My War is a 2016 Chinese historical war drama film directed by Oxide Pang and starring Liu Ye, Wang Luodan, Huang Zhizhong, Tony Yang, Ye Qing and Wang Longhua. It was released in China by China Film Group Corporation in 3D, IMAX 3D and China Film Giant Screen. As mentioned in the movie, the movie was inspired by Ba Jin's novel "Reunion" ("Tuan Yuan"). An earlier movie "Yingxiong ernu (1937)" was adapted from the same novel.

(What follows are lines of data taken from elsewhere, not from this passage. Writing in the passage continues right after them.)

-- ==== Sys2Proof/Machine/Step.lean ====
section
/-! DEFINITION. One step of the machine, and how the host places a command to run next. -/

namespace Sys2Proof.Machine

/-- One step of the block: some agent's atomic step (43_dispatch_loop.md R185), which agent being what the oracle
says. -/
def step (s : State) : Host.Outcome State Fault Refusal := takeTurn s

/-- `s` with the command's byte at the head of the inbound queue, MAIN at RX_CHECK and MAIN's turn, so that the very
next step runs it (43_dispatch_loop.md R181; log entry 10). -/
def State.withFetchWord (s : State) (nbits w : Nat) : State :=
  placeByte (BitVec.ofNat 8 (w % 2 ^ nbits)) s

end Sys2Proof.Machine
end

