/-- 30_encoding.md R81: a schedule placed ahead is performed event by event: so many steps of the machine end where the
events end, with the schedule used up, or stop where the script is stuck. The schedule is the model's oracle (DESIGN
CHOICE, log entry 1). -/
def Obligations.ScheduledEventsArePerformedInOrder : Prop :=
  ∀ (es : List Event) (s : State),
    (∀ t, runEvents es s = .next t →
      Host.Core.run Sys2Proof.core es.length
          { s with oracle := { s.oracle with schedule := es ++ s.oracle.schedule } } =
        .next { t with oracle := { t.oracle with turns := s.oracle.turns + es.length } }) ∧
    (∀ f, runEvents es s = .fault f →
      Host.Core.run Sys2Proof.core es.length
          { s with oracle := { s.oracle with schedule := es ++ s.oracle.schedule } } = .fault f)

/-- 43_dispatch_loop.md R180: the phases of one iteration, in order, with no step of another agent between. -/
def Obligations.IterationVisitsThePhasesInOrder : Prop :=
  ∀ s : State, s.phase = .rxCheck → ∃ t, mainStep s = .next t ∧ t.phase = .sampleCheck ∧
    (sampleWanted t = false → ∃ u, mainStep t = .next u ∧ u.phase = .rxCheck) ∧
    (sampleWanted t = true → ∃ u v w, mainStep t = .next u ∧ u.phase = .emit ∧ mainStep u = .next v ∧
      v.phase = .clear ∧ mainStep v = .next w ∧ w.phase = .rxCheck)

/-- 43_dispatch_loop.md R187, 95_test_vectors.md L6: from every state at RX_CHECK, k iterations run to the end of the
k-th, take the first k bytes of the queue, and come to what the commands of those bytes, handled in that order, come to.
Only a sample that is due can add to it: it is sent or discarded on the way. With none due there is nothing else. -/
def Obligations.IterationsHandleOneByteEach : Prop :=
  ∀ (k : Nat) (s : State), s.phase = .rxCheck →
    ∃ t u, iterations k s = .next t ∧ handleAll (s.rx.take k) s = .next u ∧
      t.phase = .rxCheck ∧ t.rx = s.rx.drop k ∧
      -- every field a command writes is as the commands leave it, but for the due sample
      t = { u with rx := t.rx, sampleDue := t.sampleDue, tx := t.tx, oracle := t.oracle } ∧
      -- every reply is sent, in order
      u.tx.Sublist t.tx ∧
      (s.sampleDue = false → t = { u with rx := s.rx.drop k })

/-! ### Power-on -/

/-- 70_reset_and_hazards.md R230: every field at power-on, where the generator holds P_AFE_INIT; the status word is
0x04. -/
def Obligations.PowerOnState : Prop :=
  State.reset.isStreaming = false ∧ State.reset.sampleDue = false ∧ State.reset.timerArmed = false ∧
  State.reset.irqBound = false ∧ State.reset.timerPending = false ∧ State.reset.range = .large ∧
  State.reset.waveform = .wave1 ∧ State.reset.phase = .rxCheck ∧ State.reset.rx = [] ∧ State.reset.tx = [] ∧
  State.reset.afeLog = [] ∧ State.reset.afeRange = Config.afeInitRange ∧ State.reset.afeWave = Config.afeInitWave ∧
  statusWord State.reset = 0x04#8

/-- 70_reset_and_hazards.md R232: execution starts at RX_CHECK, the timer disarmed and no interrupt possible. -/
def Obligations.EntryContextTakesNoInterrupt : Prop :=
  State.reset.phase = .rxCheck ∧ State.reset.irqBound = false ∧ State.reset.timerArmed = false ∧
  enabled .isr State.reset = false ∧ enabled .tick State.reset = false

/-- 10_state.md R39, a notation the spec chose: the bits of the status word. -/
def Obligations.StatusWordBits : Prop :=
  ∀ s : State,
    (statusWord s).getLsbD 0 = s.isStreaming ∧ (statusWord s).getLsbD 1 = s.sampleDue ∧
    (statusWord s).getLsbD 2 = decide (s.range = .large) ∧ (statusWord s).getLsbD 3 = decide (s.waveform = .wave2) ∧
    (statusWord s).getLsbD 4 = s.timerArmed ∧ (statusWord s).getLsbD 5 = s.irqBound ∧
    (statusWord s).getLsbD 6 = s.timerPending ∧ (statusWord s).getLsbD 7 = false

/-! ### Invariants -/

/-- The invariant (10_state.md R23, R26, R30 and what they need) holds at power-on. -/
def Obligations.InvariantAtPowerOn : Prop := Inv State.reset

/-- 10_state.md R23 and R30, which the spec marks as derived, and R26: every step of the machine keeps the invariant, from
every state that has it. -/
def Obligations.StepKeepsInvariant : Prop :=
  ∀ s t : State, Inv s → step s = .next t → Inv t

/-- 10_state.md R30, which the spec marks as derived: in every state reachable from power-on, under every schedule and
draw. -/
def Obligations.ReachableTimerFlagsAgree : Prop :=
  ∀ s : State, Reachable s →
    s.timerArmed = s.irqBound ∧ s.irqBound = s.isStreaming ∧ (s.timerPending = true → s.timerArmed = true)

/-- 10_state.md R23, which the spec marks as derived: in every state reachable from power-on, a sample is due only while
streaming. -/
def Obligations.ReachableDueOnlyWhileStreaming : Prop :=
  ∀ s : State, Reachable s → s.sampleDue = true → s.isStreaming = true

/-- 10_state.md R26: the mirror. An accepted setter call writes field and AFE together; in every reachable state, once a
field has been written the AFE holds what the field holds, and before that the AFE holds P_AFE_INIT. -/
def Obligations.ReachableAfeMirrorsConfig : Prop :=
  (∀ (r : Range) (s : State), acceptRange r s =
    { s with range := r, afeRange := r, afeLog := s.afeLog ++ [.setRange r] }) ∧
  (∀ (w : Wave) (s : State), acceptWave w s =
    { s with waveform := w, afeWave := w, afeLog := s.afeLog ++ [.selectWave w] }) ∧
  ∀ s : State, Reachable s →
    ((∃ r, AfeWrite.setRange r ∈ s.afeLog) → s.afeRange = s.range) ∧
    ((∃ w, AfeWrite.selectWave w ∈ s.afeLog) → s.afeWave = s.waveform) ∧
    ((∀ r, AfeWrite.setRange r ∉ s.afeLog) → s.afeRange = Config.afeInitRange ∧ s.range = .large) ∧
    ((∀ w, AfeWrite.selectWave w ∉ s.afeLog) → s.afeWave = Config.afeInitWave ∧ s.waveform = .wave1)

/-! ### Rules of the whole machine -/

/-- 40_streaming_controller.md R108: which steps take `sampleDue` from true to false, and which step reads the sampler
(as the model's counter of reads shows it): exactly these. -/
def Obligations.SampleDueIsClearedOnlyByClearAndStop : Prop :=
  (∀ (s t : State) (e : Event), stepEvent e s = .next t → s.sampleDue = true →
    (t.sampleDue = false ↔ e = .main ∧
      (s.phase = .clear ∨ (s.phase = .rxCheck ∧
        ∃ c rest, s.rx = c :: rest ∧ (decode c = .stopStreaming ∨ decode c = .connect))))) ∧
  -- a stop discards the due sample: what the step sends is at most Connect's reply
  (∀ (s t : State), stepEvent .main s = .next t → s.phase = .rxCheck → s.sampleDue = true → t.sampleDue = false →
    t.tx = s.tx ∨ t.tx = s.tx ++ Config.connectReply) ∧
  ∀ (s t : State) (e : Event), stepEvent e s = .next t →
    (t.oracle.reads ≠ s.oracle.reads ↔ e = .main ∧ s.phase = .emit)

/-- 10_state.md R21, R22: which steps write `isStreaming`, and which set `sampleDue`. -/
def Obligations.WritersOfTheStreamingFlags : Prop :=
  (∀ (s t : State) (e : Event), stepEvent e s = .next t → t.isStreaming ≠ s.isStreaming →
    e = .main ∧ s.phase = .rxCheck ∧ ∃ c rest, s.rx = c :: rest ∧
      ((t.isStreaming = true ∧ decode c = .startStreaming) ∨
        (t.isStreaming = false ∧ (decode c = .stopStreaming ∨ decode c = .connect)))) ∧
  ∀ (s t : State) (e : Event), stepEvent e s = .next t → s.sampleDue = false → t.sampleDue = true → e = .isr

/-- 10_state.md R24, R25: only a command at RX_CHECK writes OutputConfig, and which command writes which value. -/
def Obligations.WritersOfOutputConfig : Prop :=
  (∀ (s t : State) (e : Event), stepEvent e s = .next t → t.range ≠ s.range →
    e = .main ∧ s.phase = .rxCheck ∧ ∃ c rest, s.rx = c :: rest ∧
      ((t.range = .small ∧ decode c = .selectRangeSmall) ∨
        (t.range = .large ∧ (decode c = .selectRangeLarge ∨ decode c = .connect)))) ∧
  ∀ (s t : State) (e : Event), stepEvent e s = .next t → t.waveform ≠ s.waveform →
    e = .main ∧ s.phase = .rxCheck ∧ ∃ c rest, s.rx = c :: rest ∧
      ((t.waveform = .wave2 ∧ decode c = .selectWave2) ∨
        (t.waveform = .wave1 ∧ (decode c = .selectWave1 ∨ decode c = .connect)))

/-- 10_state.md R37, 60_exceptions.md R208: what each agent other than MAIN may touch: the timer its request, the handler
`sampleDue` and the request, HOST the inbound queue; MAIN only removes from that queue; and only MAIN changes what the
host or the AFE observes (R38). -/
def Obligations.AgentsTouchOnlyTheirFields : Prop :=
  (∀ s t : State, stepEvent .tick s = .next t → { t with timerPending := s.timerPending } = s) ∧
  (∀ s t : State, stepEvent .isr s = .next t →
    { t with sampleDue := s.sampleDue, timerPending := s.timerPending } = s) ∧
  (∀ (b : Byte) (s t : State), stepEvent (.rx b) s = .next t → { t with rx := s.rx } = s) ∧
  (∀ s t : State, stepEvent .main s = .next t → t.rx = s.rx.drop (handledBy .main s).length) ∧
  ∀ (e : Event) (s t : State), stepEvent e s = .next t → e.agent ≠ .mainLoop →
    hostView t = hostView s ∧ afeView t = afeView s

/-- 40_streaming_controller.md R109, R110: `produceSampleIfDue()` with any steps of the other agents between its
micro-steps. When TEST reads true, it reads the sampler once and sends exactly one packet, and every firing before the
CLEAR is absorbed; when TEST reads false it reads nothing and sends nothing. -/
def Obligations.ProduceSampleSendsOnePacketAndAbsorbsFirings : Prop :=
  ∀ (s t : State) (before after : List Event), s.phase = .sampleCheck →
    (∀ e ∈ before, e ≠ .main) → (∀ e ∈ after, e ≠ .main) →
    (sampleWanted s = true → runEvents (.main :: before ++ .main :: after ++ [.main]) s = .next t →
      t.phase = .rxCheck ∧ t.sampleDue = false ∧ t.tx = s.tx ++ encodeSample (samplerValue s) ∧
        t.oracle.reads = s.oracle.reads + 1) ∧
    (sampleWanted s = false → runEvents (.main :: before) s = .next t →
      t.phase = .rxCheck ∧ t.tx = s.tx ∧ t.oracle.reads = s.oracle.reads)

/-- 20_memory.md R59, 95_test_vectors.md W7: over every run that begins with nothing due and ends outside EMIT, with any
interleaving of ticks, firings, bytes and MAIN micro-steps, the number of samples sent is the minimum of the number of
firings and the number of TESTs that read true: none is fabricated, none duplicated. -/
def Obligations.SamplesAreMinOfFiringsAndTrueTests : Prop :=
  ∀ (es : List Event) (s t : State), s.sampleDue = false → (s.phase = .rxCheck ∨ s.phase = .sampleCheck) →
    runEvents es s = .next t → t.phase ≠ .emit →
    (gather sampleMark es s).length =
      min (gather firingMark es s).length (gather trueTestMark es s).length

/-- 20_memory.md R59 (a), (b): at every point of every run the samples sent so far are no more than the firings so
far. -/
def Obligations.NoMoreSamplesThanFirings : Prop :=
  ∀ (es : List Event) (s t : State), s.sampleDue = false → (s.phase = .rxCheck ∨ s.phase = .sampleCheck) →
    runEvents es s = .next t →
    (gather sampleMark es s).length ≤ (gather firingMark es s).length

This movie is an historical drama following the Chinese soldiers in the People's Volunteer Army sent to fight in the Korean War against the US and its allies where they experienced life and death and established profound revolutionary feelings.

Plot
The film begins when a train carrying weapons arrived in a station. The Art Troupe were grouped according to the blood type when the males aboard the arriving train mocked the women, until one of the women answered the group's Captain on the local dialect. Meanwhile, a town militia tried to steal weapons on the supply train but was caught. When the train leaves, he dodged the MPs and hopped on the train. The train was carrying troops of the People's Volunteer Army (PVA) to intervene in Korean War. As they arrive in Yalu River, the train was ambushed by American airstrikes and a fortified fortress, causing casualties on the new volunteers. Only on the tactics of their commander Sun Beichuan, they secured the fortress. Next, they were commanded to delay the US attack on a mountain pass, they suffered casualties before one of them detonated himself on the tank. But upon seeing another convoy, they retreated and commanded a father-and-son duo to plant and detonate explosives on the mountainside. The rubble ensued buried the convoy. The unit was honored for their effort. The unit was composed of PVA and some members of Art Troupe.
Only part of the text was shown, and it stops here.